While central banks’ balance sheets have ballooned, many of their remits have grown. This is especially so in the UK and EU, where the Bank of England and the European Central Bank have a bewildering tapestry of aims and objectives, covering a wide range of topics (such as climate change). Whether or not this distracts central bankers from their main goal of controlling inflation is a matter of debate. What is clear is that, as Andrew Bailey, the Governor of the Bank of England, has said, it makes policy making ‘more complicated’. The mission creep creates new tensions in how decisions are taken; and new risks in terms of overlap, or contradiction with government policy. As former ECB executive board member Otmar Issing has said, this can push central banks ‘closer to politics’.
On top of this, some central banks are now exploring retail central bank digital currencies. CBDCs’ creation would grant central banks still more power, while raising a plethora of profound questions about financial stability risk, privacy and market disruption. Fernando Navarrete, a member of the European Parliament, has written how the proposed digital euro ‘brings into focus the question of the ECB’s mandate and its democratic oversight’. British Parliamentarians have expressed similar concerns: what additional monetary policy options would a digital pound provide to the Bank of England, and would these be proportionate to the Bank’s current mandate for monetary and financial stability?
It is not surprising, therefore, that there is growing disquiet about how operational independence is working. Indeed, the surprising thing is that this debate has taken so long in coming. In the UK, the House of Lords Economic Affairs Committee concluded there now exists a ‘democratic deficit’, as the powers and remit of the Bank of England have grown, while the means by which Parliament holds the Bank to account have not.

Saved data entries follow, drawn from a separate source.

/-- Phase 10 (R446): failing cores bypassed or retired, engines enabled, READY, the profile's start state, TRIAL
cleared in both headers, and the security version floors raised (R436). -/
def phase10 (s : State) (x : PhaseResult) : State :=
  let s := x.failing.foldl (fun s e =>
    let k := e.1.val
    if e.2 = 0 then s.retireCore (k / 34) (k % 34)
    else
      let m := (s.coreAt (k / 34) (k % 34)).mask ||| e.2
      let s := (s.putR ⟨.CORE_ARRAY_COLMASK_LO, k, 0⟩ (m.setWidth 64)).putR ⟨.CORE_ARRAY_COLMASK_HI, k, 0⟩
        ((m >>> 64).setWidth 64)
      s.putMask (k / 34) (k % 34) m) s
  let s := (List.range 4).foldl (fun s d => s.setF GE_CTRL_EN d 0 1) s
  let s := s.setF BOOT_STATUS_READY 0 0 1
  let s := s.setF PWR_STATUS_STATE 0 0 (if s.boot.prof.service then 5 else 2)
  let s := if s.header.trial then s.writeHeader s.header.pref false s.header.tries else s
  let h := pickHeader s.boot.osHdr0 s.boot.osHdr1
  let s := if h.trial then s.writeOsHeader h.pref false h.tries else s
  let s := (s.raiseFloor 0 s.boot.fwImages).raiseFloor 1 s.boot.osImages
  if s.flag PORT_MOD_COORD_VALID 0 0 then s
  else (s.setF BOOT_STATUS_LINKLESS 0 0 1).hubRecord 0x0F09 sevInfo 12 0 []

/-- A record for each loss of lock that a reset outlasted, once the Forge runs again (R224). -/
def lostRecords (s : State) : State :=
  if s.flag BOOT_CLK_STATUS_ROOT_LOST 0 0 && decide (s.getF BOOT_RST_STATUS_CAUSE 0 0 = 2) then
    s.hubRecord 0x0705 sevFailed 1 4 []
  else s

/-- STARTUP_PHASE_END (R445): the running phase ends where its end condition holds in the state. -/
def startupPhaseEnd (s : State) (x : PhaseResult) : State :=
  if s.flag BOOT_STATUS_STOPPED 0 0 || s.flag BOOT_STATUS_RECOVERY 0 0 || s.boot.held then s
  else match s.getF BOOT_STATUS_PHASE 0 0 with
    | 2 => s.phaseDone 2
    | 3 =>
      if !x.pufOk then
        ({ s with boot := { s.boot with held := true } }.putR ⟨.PORT_MOD_ID, 0, 0⟩ 0).hubRecord 0x0F0E sevFailed 12 0 []
      else
        let s := ((s.takeOwner x.owner x.copiesEmpty).takeProfile x.profile).phaseDone 3
        let s := { s with light := { s.light with baseline := x.light } }
        { s with input := { s.input with railPhase := 1 } }
    | 4 => if s.input.railPhase = 5 then s.phaseDone 4 else s
    | 5 => if s.flag BOOT_RST_STATUS_SEQ_DONE 0 0 then s.phaseDone 5 else s
    | 6 => (s.phase6 x).phaseDone 6
    | 7 => if s.flag LL_STATUS_READY 0 0 then s.phaseDone 7 else s
    | 8 => s.phaseDone 8
    | 9 =>
      let r := s.osBoot x.osA x.osB
      if r.2 then (r.1.agentMaskLock.lostRecords).phaseDone 9 else r.1
    | 10 => (s.phase10 x).phaseDone 10
    | _ => s

/-- STARTUP_PHASE_TIMEOUT (R446): phases 2 to 7 and 9 stop with the hub alone running. -/
def startupPhaseTimeout (s : State) : State :=
  let p := s.getF BOOT_STATUS_PHASE 0 0
  if s.flag BOOT_STATUS_STOPPED 0 0 || !(decide (2 ≤ p ∧ p ≤ 7) || decide (p = 9)) then s
  else
    let s := (s.setF BOOT_STATUS_STOPPED 0 0 1).hubRecord 0x0F08 sevFailed 12 p [p]
    ((List.range 18).filter fun i => i ≠ 4 && !s.inReset i).foldl (fun s i => s.domainHold i) s

/-! ### Straps and plate (R454, R456, R464) -/

/-- RESET_N_RELEASE (R454): start-up's phase 2 may begin. -/
def resetNRelease (s : State) : State := s.setF PWR_PINS_RESET_N 0 0 1

/-- An accepted FEED_ID (R456). -/
def acceptFeed (s : State) (v : BitVec 8) : State :=
  let old := s.getF PWR_PINS_FEED_ID 0 0
  let first := !s.boot.feedSeen
  let s := { s with boot := { s.boot with feedSeen := true } }
  if !first ∧ old = v.toNat then s
  else
    let s := (s.setF PWR_PINS_FEED_ID 0 0 v.toNat).setF PWR_PINS_FEED_PREV 0 0 (if first then v.toNat else old)
    let s := s.setF PWR_PINS_FEED_UNWIRED 0 0 (if v = 0xFF then 1 else 0)
    let s := if first then s
      else (s.setF PWR_PINS_FEED_CHG 0 0 1).hubRecord 0x1001 sevInfo 13 0 [old, v.toNat]
    if v = 0xFF then s.hubRecord 0x1002 sevDegraded 13 0 [] else s

/-- FEED_ID_SAMPLE (R456): accepted after three consecutive equal readings. -/
def feedIdSample (s : State) (v : BitVec 8) : State :=
  let l := (v :: s.boot.feedReads).take 3
  let s := { s with boot := { s.boot with feedReads := l } }
  if l = [v, v, v] then s.acceptFeed v else s

/-- LEAK_DETECT (R464). -/
def leakDetect (s : State) (zone : Nat) (inlet outlet : BitVec 16) : State :=
  let s := (s.coolant inlet outlet).setF THM_PLATE_LEAK 0 0 1
  let s := (s.setF THM_PLATE_LEAK_NOW 0 0 1).setF THM_PLATE_ZONE 0 0 zone
  s.hubRecord 0x1003 sevFailed 13 0 [zone, inlet.toNat, outlet.toNat]

end State

def execBootRomStart (pins : Fin 4) (a b : ImageCheck) (s : State) := commit s (s.bootRomStart pins a b)
def execTrialWatchdog (s : State) := commit s s.trialWatchdog
def execFirmwareUpdateComponent (x : ImageCheck) (image : List Byte) (s : State) := commit s (s.firmwareUpdate x image)
def execFlashRead (r : Requester) (a : BitVec 27) (s : State) := commit s (s.flashStart r 1 a.toNat)
def execFlashProgram (r : Requester) (a : BitVec 27) (s : State) := commit s (s.flashStart r 2 a.toNat)
def execFlashErase (r : Requester) (a : BitVec 27) (s : State) := commit s (s.flashStart r 3 a.toNat)
def execFlashOpDone (ok : Bool) (s : State) := commit s (s.flashOpDone ok)
def execCounterRaise (r : Requester) (i : Fin 4) (v : BitVec 64) (s : State) := commit s (s.counterRaise r i v)
def execProfile (authorised : Bool) (prof : Fin 4) (reset : Bool) (x : Option Profile) (s : State) :=
  commit s (s.profileCommand authorised prof reset x)
def execProfileSwitch (r : Requester) (prof : Fin 4) (x : Option Profile) (s : State) :=
  commit s (s.profCmd r prof false x)
def execProfileSwitchReset (r : Requester) (prof : Fin 4) (s : State) := commit s (s.profCmd r prof true none)
def execStartupPhaseEnd (x : PhaseResult) (s : State) := commit s (s.startupPhaseEnd x)
def execStartupPhaseTimeout (s : State) := commit s s.startupPhaseTimeout
def execLeakDetect (zone : Fin 4) (inlet outlet : BitVec 16) (s : State) := commit s (s.leakDetect zone inlet outlet)
def execResetNRelease (s : State) := commit s s.resetNRelease

end Sys2Proof.Machine
end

Rather than treating operational independence as a tablet of stone, never to be touched, politicians would be better placed to find ways to improve central banks’ performance and bolster accountability. After all, politicians gave central banks operational independence, and in so doing passed unelected officials immense power. If politicians want to preserve and strengthen independence while maintaining legitimacy, it falls to them to ensure that it does not merely deliver price stability, but commands the public’s trust.